- [Exercise directions] The required output is the exact run of lines below that opens at the line with "(∀ k z n, k.names.get" and closes at the line with "Issues i s → s.me.names.get".
════
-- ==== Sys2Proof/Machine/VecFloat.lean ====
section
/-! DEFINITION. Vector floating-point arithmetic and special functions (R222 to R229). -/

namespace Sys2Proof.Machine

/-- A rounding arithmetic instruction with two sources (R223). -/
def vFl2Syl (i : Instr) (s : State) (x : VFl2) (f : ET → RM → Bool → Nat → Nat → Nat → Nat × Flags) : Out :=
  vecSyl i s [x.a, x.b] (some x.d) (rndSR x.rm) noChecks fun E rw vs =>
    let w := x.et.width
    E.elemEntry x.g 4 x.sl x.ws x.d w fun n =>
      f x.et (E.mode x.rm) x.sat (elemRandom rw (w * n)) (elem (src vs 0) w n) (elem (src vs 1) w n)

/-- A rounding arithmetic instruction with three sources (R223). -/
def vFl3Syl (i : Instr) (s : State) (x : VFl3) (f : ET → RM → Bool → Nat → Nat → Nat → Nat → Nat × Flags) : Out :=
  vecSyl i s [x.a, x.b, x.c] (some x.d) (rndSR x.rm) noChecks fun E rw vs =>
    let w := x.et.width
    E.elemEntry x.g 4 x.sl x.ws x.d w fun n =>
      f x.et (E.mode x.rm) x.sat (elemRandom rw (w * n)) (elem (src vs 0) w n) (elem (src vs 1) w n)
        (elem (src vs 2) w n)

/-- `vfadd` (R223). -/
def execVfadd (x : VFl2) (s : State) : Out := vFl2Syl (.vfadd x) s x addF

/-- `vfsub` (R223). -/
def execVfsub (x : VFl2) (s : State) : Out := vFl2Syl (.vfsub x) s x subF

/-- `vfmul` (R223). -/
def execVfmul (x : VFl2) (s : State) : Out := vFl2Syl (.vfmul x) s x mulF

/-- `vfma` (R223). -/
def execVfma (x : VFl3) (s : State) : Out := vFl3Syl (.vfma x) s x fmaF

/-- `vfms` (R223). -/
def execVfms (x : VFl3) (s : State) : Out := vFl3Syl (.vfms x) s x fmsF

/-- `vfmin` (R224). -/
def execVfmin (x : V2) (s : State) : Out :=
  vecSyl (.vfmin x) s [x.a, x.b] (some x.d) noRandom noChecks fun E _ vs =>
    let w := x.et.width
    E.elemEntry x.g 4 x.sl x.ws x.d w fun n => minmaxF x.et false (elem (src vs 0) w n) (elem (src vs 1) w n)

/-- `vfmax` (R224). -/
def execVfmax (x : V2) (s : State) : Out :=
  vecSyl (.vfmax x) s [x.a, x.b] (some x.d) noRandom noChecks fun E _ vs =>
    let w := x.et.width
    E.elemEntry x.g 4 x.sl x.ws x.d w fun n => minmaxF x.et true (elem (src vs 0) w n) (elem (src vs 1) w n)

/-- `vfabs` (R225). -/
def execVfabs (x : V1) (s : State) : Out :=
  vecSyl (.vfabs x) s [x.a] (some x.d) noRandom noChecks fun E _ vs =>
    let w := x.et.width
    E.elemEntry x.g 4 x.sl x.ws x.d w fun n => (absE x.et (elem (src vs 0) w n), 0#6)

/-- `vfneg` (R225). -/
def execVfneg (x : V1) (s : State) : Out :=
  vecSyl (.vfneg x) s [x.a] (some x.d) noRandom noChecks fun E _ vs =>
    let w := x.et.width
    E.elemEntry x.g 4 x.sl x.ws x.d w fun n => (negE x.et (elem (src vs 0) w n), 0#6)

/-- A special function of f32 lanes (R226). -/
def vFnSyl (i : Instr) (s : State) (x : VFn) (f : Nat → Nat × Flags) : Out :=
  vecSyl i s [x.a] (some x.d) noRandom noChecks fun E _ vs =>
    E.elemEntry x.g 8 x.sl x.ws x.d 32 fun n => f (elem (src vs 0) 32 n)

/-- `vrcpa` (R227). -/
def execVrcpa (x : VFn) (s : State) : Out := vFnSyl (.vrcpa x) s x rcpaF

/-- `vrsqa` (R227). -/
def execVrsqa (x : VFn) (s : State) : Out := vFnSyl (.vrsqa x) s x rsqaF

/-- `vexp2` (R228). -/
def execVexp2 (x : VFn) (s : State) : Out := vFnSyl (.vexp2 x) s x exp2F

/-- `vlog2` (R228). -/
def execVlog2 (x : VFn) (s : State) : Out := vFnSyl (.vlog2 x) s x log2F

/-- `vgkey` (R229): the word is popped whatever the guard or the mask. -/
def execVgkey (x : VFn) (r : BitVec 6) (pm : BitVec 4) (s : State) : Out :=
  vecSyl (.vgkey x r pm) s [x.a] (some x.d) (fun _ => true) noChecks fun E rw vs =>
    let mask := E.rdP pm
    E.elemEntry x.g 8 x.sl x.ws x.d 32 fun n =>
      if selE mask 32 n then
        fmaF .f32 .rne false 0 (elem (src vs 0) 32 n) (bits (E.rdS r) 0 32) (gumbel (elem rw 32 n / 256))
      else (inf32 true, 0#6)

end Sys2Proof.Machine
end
════
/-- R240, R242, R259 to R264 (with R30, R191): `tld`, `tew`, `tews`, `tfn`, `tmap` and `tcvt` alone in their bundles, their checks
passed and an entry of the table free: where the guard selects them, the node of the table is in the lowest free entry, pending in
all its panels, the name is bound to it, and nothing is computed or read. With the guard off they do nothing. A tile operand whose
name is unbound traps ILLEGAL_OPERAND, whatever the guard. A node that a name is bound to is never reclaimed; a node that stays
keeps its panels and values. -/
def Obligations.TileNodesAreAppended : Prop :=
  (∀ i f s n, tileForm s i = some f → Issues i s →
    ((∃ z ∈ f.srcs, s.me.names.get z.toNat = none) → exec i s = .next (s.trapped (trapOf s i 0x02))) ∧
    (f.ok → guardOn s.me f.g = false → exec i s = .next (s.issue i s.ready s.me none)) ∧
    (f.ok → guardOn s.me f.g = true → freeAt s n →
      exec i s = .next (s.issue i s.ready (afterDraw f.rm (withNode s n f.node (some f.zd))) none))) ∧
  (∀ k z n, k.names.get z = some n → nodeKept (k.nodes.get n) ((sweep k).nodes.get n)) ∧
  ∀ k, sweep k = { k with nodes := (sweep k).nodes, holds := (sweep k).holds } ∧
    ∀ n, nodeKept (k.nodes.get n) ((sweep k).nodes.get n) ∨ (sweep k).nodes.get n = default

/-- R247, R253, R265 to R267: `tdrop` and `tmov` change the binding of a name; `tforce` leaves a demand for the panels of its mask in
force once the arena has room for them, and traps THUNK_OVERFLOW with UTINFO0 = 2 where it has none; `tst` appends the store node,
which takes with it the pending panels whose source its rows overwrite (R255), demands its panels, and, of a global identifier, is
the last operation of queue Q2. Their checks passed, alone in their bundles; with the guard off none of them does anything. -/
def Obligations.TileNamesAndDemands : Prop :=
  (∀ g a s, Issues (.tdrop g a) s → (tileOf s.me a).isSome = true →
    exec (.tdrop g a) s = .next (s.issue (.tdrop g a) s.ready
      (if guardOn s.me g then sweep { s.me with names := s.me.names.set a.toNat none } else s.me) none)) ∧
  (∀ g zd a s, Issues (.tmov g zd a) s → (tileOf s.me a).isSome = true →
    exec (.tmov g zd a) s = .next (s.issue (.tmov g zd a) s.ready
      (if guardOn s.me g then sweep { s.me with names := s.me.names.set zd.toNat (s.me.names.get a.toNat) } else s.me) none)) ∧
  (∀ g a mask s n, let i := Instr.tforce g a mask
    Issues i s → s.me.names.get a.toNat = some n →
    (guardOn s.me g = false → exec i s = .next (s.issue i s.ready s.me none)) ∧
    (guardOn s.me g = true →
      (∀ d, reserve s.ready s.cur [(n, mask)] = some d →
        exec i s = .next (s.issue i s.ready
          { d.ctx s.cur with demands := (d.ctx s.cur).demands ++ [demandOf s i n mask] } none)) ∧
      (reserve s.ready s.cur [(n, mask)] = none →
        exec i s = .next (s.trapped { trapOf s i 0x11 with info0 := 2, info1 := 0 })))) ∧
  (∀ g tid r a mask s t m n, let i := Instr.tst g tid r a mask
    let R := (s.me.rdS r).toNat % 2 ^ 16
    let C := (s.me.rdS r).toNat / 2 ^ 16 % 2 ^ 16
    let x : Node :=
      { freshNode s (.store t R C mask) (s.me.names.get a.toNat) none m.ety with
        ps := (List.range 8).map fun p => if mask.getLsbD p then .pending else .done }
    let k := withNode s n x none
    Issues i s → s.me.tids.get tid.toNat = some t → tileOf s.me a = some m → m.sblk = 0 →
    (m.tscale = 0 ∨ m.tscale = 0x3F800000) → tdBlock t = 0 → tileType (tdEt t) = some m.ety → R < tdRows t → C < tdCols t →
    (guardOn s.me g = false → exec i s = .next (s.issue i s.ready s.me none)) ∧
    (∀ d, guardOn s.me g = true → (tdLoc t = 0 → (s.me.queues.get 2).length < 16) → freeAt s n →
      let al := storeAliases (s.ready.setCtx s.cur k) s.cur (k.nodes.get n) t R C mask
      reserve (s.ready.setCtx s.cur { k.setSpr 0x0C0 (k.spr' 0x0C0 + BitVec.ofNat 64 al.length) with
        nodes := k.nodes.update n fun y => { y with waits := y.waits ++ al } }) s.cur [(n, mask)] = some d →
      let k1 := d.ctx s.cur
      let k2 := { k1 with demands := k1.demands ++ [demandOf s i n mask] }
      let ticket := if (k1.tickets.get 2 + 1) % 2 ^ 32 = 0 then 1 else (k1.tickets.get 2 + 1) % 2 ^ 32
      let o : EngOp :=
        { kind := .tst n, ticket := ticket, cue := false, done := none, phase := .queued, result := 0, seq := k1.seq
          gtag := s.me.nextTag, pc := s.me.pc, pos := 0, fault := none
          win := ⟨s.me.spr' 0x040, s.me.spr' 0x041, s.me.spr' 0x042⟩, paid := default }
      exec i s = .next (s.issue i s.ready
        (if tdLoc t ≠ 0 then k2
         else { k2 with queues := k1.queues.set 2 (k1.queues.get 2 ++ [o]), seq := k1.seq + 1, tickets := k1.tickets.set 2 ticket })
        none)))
════
- [Exercise response]
  (∀ k z n, k.names.get z = some n → nodeKept (k.nodes.get n) ((sweep k).nodes.get n)) ∧
  ∀ k, sweep k = { k with nodes := (sweep k).nodes, holds := (sweep k).holds } ∧
    ∀ n, nodeKept (k.nodes.get n) ((sweep k).nodes.get n) ∨ (sweep k).nodes.get n = default

/-- R247, R253, R265 to R267: `tdrop` and `tmov` change the binding of a name; `tforce` leaves a demand for the panels of its mask in
force once the arena has room for them, and traps THUNK_OVERFLOW with UTINFO0 = 2 where it has none; `tst` appends the store node,
which takes with it the pending panels whose source its rows overwrite (R255), demands its panels, and, of a global identifier, is
the last operation of queue Q2. Their checks passed, alone in their bundles; with the guard off none of them does anything. -/
def Obligations.TileNamesAndDemands : Prop :=
  (∀ g a s, Issues (.tdrop g a) s → (tileOf s.me a).isSome = true →
    exec (.tdrop g a) s = .next (s.issue (.tdrop g a) s.ready
      (if guardOn s.me g then sweep { s.me with names := s.me.names.set a.toNat none } else s.me) none)) ∧
  (∀ g zd a s, Issues (.tmov g zd a) s → (tileOf s.me a).isSome = true →
    exec (.tmov g zd a) s = .next (s.issue (.tmov g zd a) s.ready
      (if guardOn s.me g then sweep { s.me with names := s.me.names.set zd.toNat (s.me.names.get a.toNat) } else s.me) none)) ∧
  (∀ g a mask s n, let i := Instr.tforce g a mask
    Issues i s → s.me.names.get a.toNat = some n →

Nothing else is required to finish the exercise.